比如他已经是林沂的未婚夫了,那他人就休想再靠近他的Omega,十米之内都不允许。如果不是自己先下了手,恐怕现在被林父赶出十米外的就是他自己。
治病的时间大概需要三个月左右,这期间需要准备的东西很多,景宴一样一样置备,顺便忙里偷闲做一个不会怀孕的小爱。
就在他们出国前几天,林沂的哥哥火速和一个Omega交往了。据说是他现在做的项目上的合作伙伴。
林沂听到这个消息后小小的惊讶了一番,他笑嘻嘻的缠着景宴要抱抱,和他炫耀他早已见过自己嫂子的这件事。
景宴问他什么时候见的,林沂说就是自己被父亲禁止与景宴见面的那几天。
景宴实在不想回想那几日,他岔开话题,指着行李箱,说:“你还想把什么东西装进去?”
林沂分散注意力,他绕着行李箱转了一圈,突然开心的一把抱住景宴笑道:“还想把你装进去。”
景宴很吃林沂这种天真的情话,他有些为难的说:“把我装进去然后你呢?”
“你进去了我自然也就跟着你进去了呀。”
“为什么呀?”景宴学着他说话的语气问道。
“因为我在你心里呀。”
景宴捏着林沂的鼻子,笑着说:“好啊,学会套路了!”
“嘻嘻。”
“宝宝……”景宴突然搂住林沂的腰,然后暧昧的在他耳边吐息道:“要不要来一个临别之炮?我们都已经很久没做了。”
林沂被他这番话弄得面红耳赤的,他侧过头,慌张躲避景宴落在他腺体上的吻,“昨天不是才做过吗……”
“昨天才做了一次,而且还是早上做的。下午,晚上,半夜的时候都没做,你看今天,都快结束了也没能,那不就是好久没做了?”景宴竭尽全力死命忽悠林沂,最近林沂受他爸影响,开始认为婚前苟且是不正当的行为,于是每次自己想和他做爱他都要和自己说一大堆道理。最后虽然也做成了,但景宴还是不满足。趁现在林沂在自己家里,再不赶紧来一发他的小弟弟就要爆炸了。
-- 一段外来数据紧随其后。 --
-- ==== Sys2Proof/Machine/Cache.lean ====
section
/-! DEFINITION. One cache (20_memory.md R69 to R85), over any lower level.

`Store σ` is the spec's `BlockStore` interface (R83) over a level whose whole state, with everything below it, is σ.
`cacheStore C low` is a cache on top of `low`: its state is the cache's own and the lower level's. So the L1 caches over
L2 and L2 over main memory are the same definitions (Machine/Hierarchy.lean). -/

namespace Sys2Proof.Machine

/-- The outcome of a request to a level. A request that main memory cannot serve leaves a state too: fills, write-backs
and counts made before the raise remain (R210). -/
inductive Access (σ α : Type)
  | ok (value : α) (state : σ)
  | outOfBounds (addr len : Nat) (state : σ)

/-- A level as its users see it: `LowerRead` and `LowerWrite` (R83). -/
structure Store (σ : Type) where
  read  : Nat → Nat → σ → Access σ (List Byte)
  write : Nat → List Byte → σ → Access σ Unit

/-- The line in a slot. -/
def Cache.line (c : Cache) (slot : Nat) : Line := c.lines.getD slot (Line.reset 0)

/-- `lines[slot] <- l`. -/
def Cache.setLine (c : Cache) (slot : Nat) (l : Line) : Cache := { c with lines := c.lines.set slot l }

/-- A line that holds this tag (R69). -/
def lineMatches (tag : Nat) (l : Line) : Bool := l.valid && l.tag == tag

/-- Tag match (R69). -/
def lookup (C : CacheConfig) (c : Cache) (a : Nat) : Option Nat :=
  match C.policy with
  | .direct           => if lineMatches (tagOf C a) (c.line (indexOf C a)) then some (indexOf C a) else none
  | .fullyAssociative => c.lines.findIdx? (lineMatches (tagOf C a))

/-- LRU update (R75), in fully-associative caches only (R70, R73, R77). -/
def touch (C : CacheConfig) (slot : Nat) (lines : List Line) : List Line :=
  match C.policy with
  | .direct           => lines
  | .fullyAssociative => lines.mapIdx fun i l =>
      if i = slot then { l with recency := 0 } else if l.valid then { l with recency := l.recency + 1 } else l

/-- The largest recency of a list of lines. -/
def maxRecency (lines : List Line) : Nat := lines.foldl (fun m l => max m l.recency) 0

/-- Victim choice (R71): ties go to the lowest slot. -/
def victim (C : CacheConfig) (c : Cache) (idx : Nat) : Nat :=
  match C.policy with
  | .direct           => idx
  | .fullyAssociative =>
    match c.lines.findIdx? (fun l => !l.valid) with
    | some i => i
    | none   => (c.lines.findIdx? (fun l => l.recency == maxRecency c.lines)).getD 0

/-- Write-back of the line in a slot, if it is valid and dirty (R72). -/
def writeBack {σ : Type} (C : CacheConfig) (low : Store σ) (slot : Nat) (cs : Cache × σ) : Access (Cache × σ) Unit :=
  if (cs.1.line slot).valid && (cs.1.line slot).dirty then
    match low.write (lineAddr C slot (cs.1.line slot).tag) (cs.1.line slot).data cs.2 with
    | .ok _ m            => .ok () ({ cs.1 with writeBacks := cs.1.writeBacks + 1 }, m)
    | .outOfBounds x k m => .outOfBounds x k (cs.1, m)
  else .ok () cs

/-- The line a fill leaves in the victim's slot (R73), before `touch`. -/
def filledLine (C : CacheConfig) (a : Nat) (bytes : List Byte) (old : Line) : Line :=
  { valid := true, dirty := false, tag := tagOf C a, data := bytes, recency := old.recency }

/-- The fill of the aligned block that contains a into a slot (R73). -/
def fill {σ : Type} (C : CacheConfig) (low : Store σ) (a slot : Nat) (cs : Cache × σ) : Access (Cache × σ) Nat :=
  match low.read (a - offsetOf C a) C.bs cs.2 with
  | .ok bytes m =>
    .ok slot ({ cs.1 with lines := touch C slot (cs.1.lines.set slot (filledLine C a bytes (cs.1.line slot))) }, m)
  | .outOfBounds x k m => .outOfBounds x k (cs.1, m)

/-- Miss handling (R73): the write-back completes before the fill starts (R84). -/
def miss {σ : Type} (C : CacheConfig) (low : Store σ) (a : Nat) (cs : Cache × σ) : Access (Cache × σ) Nat :=
  match writeBack C low (victim C cs.1 (indexOf C a)) cs with
  | .ok _ cs1           => fill C low a (victim C cs.1 (indexOf C a)) cs1
  | .outOfBounds x k s1 => .outOfBounds x k s1

/-- One resolved access (R70): the slot that holds a's block. -/
def access {σ : Type} (C : CacheConfig) (low : Store σ) (a : Nat) (cs : Cache × σ) : Access (Cache × σ) Nat :=
  match lookup C cs.1 a with
  | some slot => .ok slot ({ cs.1 with lines := touch C slot cs.1.lines, hits := cs.1.hits + 1 }, cs.2)
  | none      => miss C low a ({ cs.1 with misses := cs.1.misses + 1 }, cs.2)

/-- `data[off + i] <- bytes[i]` for every i. -/
def patch (data : List Byte) (off : Nat) (bytes : List Byte) : List Byte :=
  data.take off ++ bytes ++ data.drop (off + bytes.length)

/-- The line that a segment of a write leaves: the bytes at p overwritten, the line dirty (R79, R81). -/
def writtenLine (C : CacheConfig) (l : Line) (p : Nat) (bytes : List Byte) : Line :=
  { l with data := patch l.data (offsetOf C p) bytes, dirty := true }

/-- The bytes of the segments of a read, served in ascending order (R80, R84). -/
def readSegments {σ : Type} (C : CacheConfig) (low : Store σ) : List (Nat × Nat) → Cache × σ → Access (Cache × σ) (List Byte)
  | [], cs => .ok [] cs
  | (p, j) :: rest, cs =>
    match access C low p cs with
    | .outOfBounds x k s1 => .outOfBounds x k s1
    | .ok slot cs1 =>
      match readSegments C low rest cs1 with
      | .outOfBounds x k s2 => .outOfBounds x k s2
      | .ok bytes cs2       => .ok (((cs1.1.line slot).data.drop (offsetOf C p)).take j ++ bytes) cs2

/-- The bytes of the segments of a write, served in ascending order (R81, R84). -/
def writeSegments {σ : Type} (C : CacheConfig) (low : Store σ) : List (Nat × Nat) → List Byte → Cache × σ → Access (Cache × σ) Unit
  | [], _, cs => .ok () cs
  | (p, j) :: rest, bytes, cs =>
    match access C low p cs with
    | .outOfBounds x k s1 => .outOfBounds x k s1
    | .ok slot cs1 =>
      writeSegments C low rest (bytes.drop j)
        (cs1.1.setLine slot (writtenLine C (cs1.1.line slot) p (bytes.take j)), cs1.2)

/-- A zero-line cache passes a read through and counts one miss (R82). -/
def zeroLineRead {σ : Type} (low : Store σ) (a k : Nat) (cs : Cache × σ) : Access (Cache × σ) (List Byte) :=
  match low.read a k cs.2 with
  | .ok bytes m        => .ok bytes ({ cs.1 with misses := cs.1.misses + 1 }, m)
  | .outOfBounds x j m => .outOfBounds x j ({ cs.1 with misses := cs.1.misses + 1 }, m)

/-- A zero-line cache passes a write through and counts one miss (R82). -/
def zeroLineWrite {σ : Type} (low : Store σ) (a : Nat) (bytes : List Byte) (cs : Cache × σ) : Access (Cache × σ) Unit :=
  match low.write a bytes cs.2 with
  | .ok _ m            => .ok () ({ cs.1 with misses := cs.1.misses + 1 }, m)
  | .outOfBounds x j m => .outOfBounds x j ({ cs.1 with misses := cs.1.misses + 1 }, m)

/-- Cache read request (R80). -/
def cacheRead {σ : Type} (C : CacheConfig) (low : Store σ) (a k : Nat) (cs : Cache × σ) : Access (Cache × σ) (List Byte) :=
  if lineCount C = 0 then zeroLineRead low a k cs else readSegments C low (segments C a k) cs

/-- Cache write request (R81): write-back and write-allocate (R79). -/
def cacheWrite {σ : Type} (C : CacheConfig) (low : Store σ) (a : Nat) (bytes : List Byte) (cs : Cache × σ) :
    Access (Cache × σ) Unit :=
  if lineCount C = 0 then zeroLineWrite low a bytes cs
  else writeSegments C low (segments C a bytes.length) bytes cs

/-- A cache as a level (R83). -/
def cacheStore {σ : Type} (C : CacheConfig) (low : Store σ) : Store (Cache × σ) where
  read  := cacheRead C low
  write := cacheWrite C low

/-- The byte at a that a cache holds, if a line matches (R95). -/
def cacheByte (C : CacheConfig) (c : Cache) (a : Nat) : Option Byte :=
  (lookup C c a).map fun slot => (c.line slot).data.getD (offsetOf C a) 0

/-- The byte at a in a cache, or else in what lies below it (R95). -/
def viewThrough (C : CacheConfig) (c : Cache) (below : Nat → Byte) (a : Nat) : Byte :=
  (cacheByte C c a).getD (below a)

/-- Set the byte at a in the line that matches, if there is one. Only `placeRaw` (Machine/Fetch.lean) uses this: it is no
operation of the hardware. -/
def pokeByte (C : CacheConfig) (c : Cache) (a : Nat) (b : Byte) : Cache :=
  match lookup C c a with
  | some slot => c.setLine slot { c.line slot with data := (c.line slot).data.set (offsetOf C a) b }
  | none      => c

end Sys2Proof.Machine
end

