-- ==== Sys2Proof/Machine/Core.lean ====
section
/-! DEFINITION. The machine behind the host's interface (Host/Core.lean). -/

def Sys2Proof.core : Host.Core :=
  { State := Sys2Proof.Machine.State,
    Fault := Sys2Proof.Machine.Fault,
    Refusal := Sys2Proof.Machine.Refusal,
    step := Sys2Proof.Machine.step,
    reset := Sys2Proof.Machine.State.reset }
end

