-- ==== Sys2Proof/Laws/Encoding.lean ====
section
/-! SUPPORT. Bit fields of joined fields, register fields, and the fields of each encoded form (30_encoding.md R112 to R119,
R124), so that a proof about `decode` of `encode` never opens a word bit by bit. -/

namespace Sys2Proof

/-! ### Register fields -/

@[simp] theorem regOf_regBits (r : Reg) : regOf (regBits r) = r := by
  apply Fin.ext
  simp [regOf, regBits]

@[simp] theorem lowRegOf_lowRegBits (r : LowReg) : lowRegOf (lowRegBits r) = r := by
  apply Fin.ext
  simp [lowRegOf, lowRegBits]

@[simp] theorem regBits_regOf (b : BitVec 4) : regBits (regOf b) = b := by
  apply BitVec.eq_of_toNat_eq
  simp [regOf, regBits]

@[simp] theorem lowRegBits_lowRegOf (b : BitVec 3) : lowRegBits (lowRegOf b) = b := by
  apply BitVec.eq_of_toNat_eq
  simp [lowRegOf, lowRegBits]

/-! ### Fields of a join -/

theorem field_join_low {m n : Nat} (x : BitVec m) (y : BitVec n) {lo len : Nat} (h : lo + len ≤ n) :
    field (x ++ y) lo len = field y lo len := by
  apply BitVec.eq_of_getLsbD_eq
  intro i hi
  have : lo + i < n := by omega
  simp [field, BitVec.getLsbD_append, hi, this]

theorem field_join_high {m n : Nat} (x : BitVec m) (y : BitVec n) {lo len : Nat} (h : n ≤ lo) :
    field (x ++ y) lo len = field x (lo - n) len := by
  apply BitVec.eq_of_getLsbD_eq
  intro i hi
  have h1 : ¬ lo + i < n := by omega
  have h2 : lo + i - n = lo - n + i := by omega
  simp [field, BitVec.getLsbD_append, hi, h1, h2]

@[simp] theorem field_whole {n : Nat} (x : BitVec n) : field x 0 n = x := by
  simp [field]

theorem bit_join_low {m n : Nat} (x : BitVec m) (y : BitVec n) {i : Nat} (h : i < n) : bit (x ++ y) i = bit y i := by
  simp [bit, BitVec.getLsbD_append, h]

theorem bit_join_high {m n : Nat} (x : BitVec m) (y : BitVec n) {i : Nat} (h : n ≤ i) :
    bit (x ++ y) i = bit x (i - n) := by
  simp [bit, BitVec.getLsbD_append, Nat.not_lt.2 h]

@[simp] theorem bit_ofBool (b : Bool) : bit (BitVec.ofBool b) 0 = b := by
  cases b <;> rfl

/-! ### Fields of the encoded forms

The word's width is written as the sum of its fields' widths, which the lemmas above take apart. -/

section
variable (opcode : BitVec 4) (f : DpImm)

theorem dpImm_group : field (encodeDpImm opcode f) 25 3 = 0b001#3 := by
  show field (n := 4 + 3 + 4 + 1 + 4 + 4 + 12) (encodeDpImm opcode f) 25 3 = _
  simp (disch := decide) only [encodeDpImm, field_join_low, field_join_high, Nat.reduceSub, field_whole]

theorem dpImm_opcode : field (encodeDpImm opcode f) 21 4 = opcode := by
  show field (n := 4 + 3 + 4 + 1 + 4 + 4 + 12) (encodeDpImm opcode f) 21 4 = _
  simp (disch := decide) only [encodeDpImm, field_join_low, field_join_high, Nat.reduceSub, field_whole]

theorem dpImm_cond : field (encodeDpImm opcode f) 28 4 = f.cond := by
  show field (n := 4 + 3 + 4 + 1 + 4 + 4 + 12) (encodeDpImm opcode f) 28 4 = _
  simp (disch := decide) only [encodeDpImm, field_join_high, Nat.reduceSub, field_whole]

theorem dpImm_s : bit (encodeDpImm opcode f) 20 = f.s := by
  show bit (n := 4 + 3 + 4 + 1 + 4 + 4 + 12) (encodeDpImm opcode f) 20 = _
  simp (disch := decide) only [encodeDpImm, bit_join_low, bit_join_high, Nat.reduceSub, bit_ofBool]

theorem dpImm_rn : field (encodeDpImm opcode f) 16 4 = regBits f.rn := by
  show field (n := 4 + 3 + 4 + 1 + 4 + 4 + 12) (encodeDpImm opcode f) 16 4 = _
  simp (disch := decide) only [encodeDpImm, field_join_low, field_join_high, Nat.reduceSub, field_whole]

theorem dpImm_rd : field (encodeDpImm opcode f) 12 4 = regBits f.rd := by
  show field (n := 4 + 3 + 4 + 1 + 4 + 4 + 12) (encodeDpImm opcode f) 12 4 = _
  simp (disch := decide) only [encodeDpImm, field_join_low, field_join_high, Nat.reduceSub, field_whole]

theorem dpImm_operand : field (encodeDpImm opcode f) 0 12 = f.operand := by
  show field (n := 4 + 3 + 4 + 1 + 4 + 4 + 12) (encodeDpImm opcode f) 0 12 = _
  simp (disch := decide) only [encodeDpImm, field_join_low, field_whole]

theorem dpImm_fields : dpImmFields (encodeDpImm opcode f) = f := by
  simp only [dpImmFields, dpImm_cond, dpImm_s, dpImm_rn, dpImm_rd, dpImm_operand, regOf_regBits]

end

section
variable (opcode : BitVec 4) (f : DpReg)

theorem dpReg_group : field (encodeDpReg opcode f) 25 3 = 0b000#3 := by
  show field (n := 4 + 3 + 4 + 1 + 4 + 4 + 8 + 4) (encodeDpReg opcode f) 25 3 = _
  simp (disch := decide) only [encodeDpReg, field_join_low, field_join_high, Nat.reduceSub, field_whole]

theorem dpReg_opcode : field (encodeDpReg opcode f) 21 4 = opcode := by
  show field (n := 4 + 3 + 4 + 1 + 4 + 4 + 8 + 4) (encodeDpReg opcode f) 21 4 = _
  simp (disch := decide) only [encodeDpReg, field_join_low, field_join_high, Nat.reduceSub, field_whole]

theorem dpReg_cond : field (encodeDpReg opcode f) 28 4 = f.cond := by
  show field (n := 4 + 3 + 4 + 1 + 4 + 4 + 8 + 4) (encodeDpReg opcode f) 28 4 = _
  simp (disch := decide) only [encodeDpReg, field_join_high, Nat.reduceSub, field_whole]

theorem dpReg_s : bit (encodeDpReg opcode f) 20 = f.s := by
  show bit (n := 4 + 3 + 4 + 1 + 4 + 4 + 8 + 4) (encodeDpReg opcode f) 20 = _
  simp (disch := decide) only [encodeDpReg, bit_join_low, bit_join_high, Nat.reduceSub, bit_ofBool]

theorem dpReg_rn : field (encodeDpReg opcode f) 16 4 = regBits f.rn := by
  show field (n := 4 + 3 + 4 + 1 + 4 + 4 + 8 + 4) (encodeDpReg opcode f) 16 4 = _
  simp (disch := decide) only [encodeDpReg, field_join_low, field_join_high, Nat.reduceSub, field_whole]

theorem dpReg_rd : field (encodeDpReg opcode f) 12 4 = regBits f.rd := by
  show field (n := 4 + 3 + 4 + 1 + 4 + 4 + 8 + 4) (encodeDpReg opcode f) 12 4 = _
  simp (disch := decide) only [encodeDpReg, field_join_low, field_join_high, Nat.reduceSub, field_whole]

theorem dpReg_shift : field (encodeDpReg opcode f) 4 8 = f.shift := by
  show field (n := 4 + 3 + 4 + 1 + 4 + 4 + 8 + 4) (encodeDpReg opcode f) 4 8 = _
  simp (disch := decide) only [encodeDpReg, field_join_low, field_join_high, Nat.reduceSub, field_whole]

theorem dpReg_rm : field (encodeDpReg opcode f) 0 4 = regBits f.rm := by
  show field (n := 4 + 3 + 4 + 1 + 4 + 4 + 8 + 4) (encodeDpReg opcode f) 0 4 = _
  simp (disch := decide) only [encodeDpReg, field_join_low, field_whole]

theorem dpReg_fields : dpRegFields (encodeDpReg opcode f) = f := by
  simp only [dpRegFields, dpReg_cond, dpReg_s, dpReg_rn, dpReg_rd, dpReg_shift, dpReg_rm, regOf_regBits]

end

section
variable (load : Bool) (f : LoadStore)

theorem loadStore_group : field (encodeLoadStore load f) 25 3 = 0b010#3 := by
  show field (n := 4 + 3 + 1 + 1 + 1 + 1 + 1 + 4 + 4 + 12) (encodeLoadStore load f) 25 3 = _
  simp (disch := decide) only [encodeLoadStore, field_join_low, field_join_high, Nat.reduceSub, field_whole]

theorem loadStore_load : bit (encodeLoadStore load f) 20 = load := by
  show bit (n := 4 + 3 + 1 + 1 + 1 + 1 + 1 + 4 + 4 + 12) (encodeLoadStore load f) 20 = _
  simp (disch := decide) only [encodeLoadStore, bit_join_low, bit_join_high, Nat.reduceSub, bit_ofBool]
于是林沂半推半就的答应了,这次他给景宴做了两次对方才稍微知足一些,可他自己就不太好了,景宴一向很久,景宴的一次相当于他的两到三次,做完之后林沂也是累得手指都抬不起来,他的身体已经很适合欢爱了,不会再动不动的晕倒,但是架不住景宴磨人,总爱以各种各样的姿势折腾他。
休息了一个小时候,景宴把林沂送回了家。
出国那一天,景宴不意外的在机场碰到了周暮,他猜得准,认定对方一定会跟去。果不其然,景宴在他手里看到了护照机票。
林父从林翰口中得知了周暮的一些事情,于是见到他时,林父有些不高兴。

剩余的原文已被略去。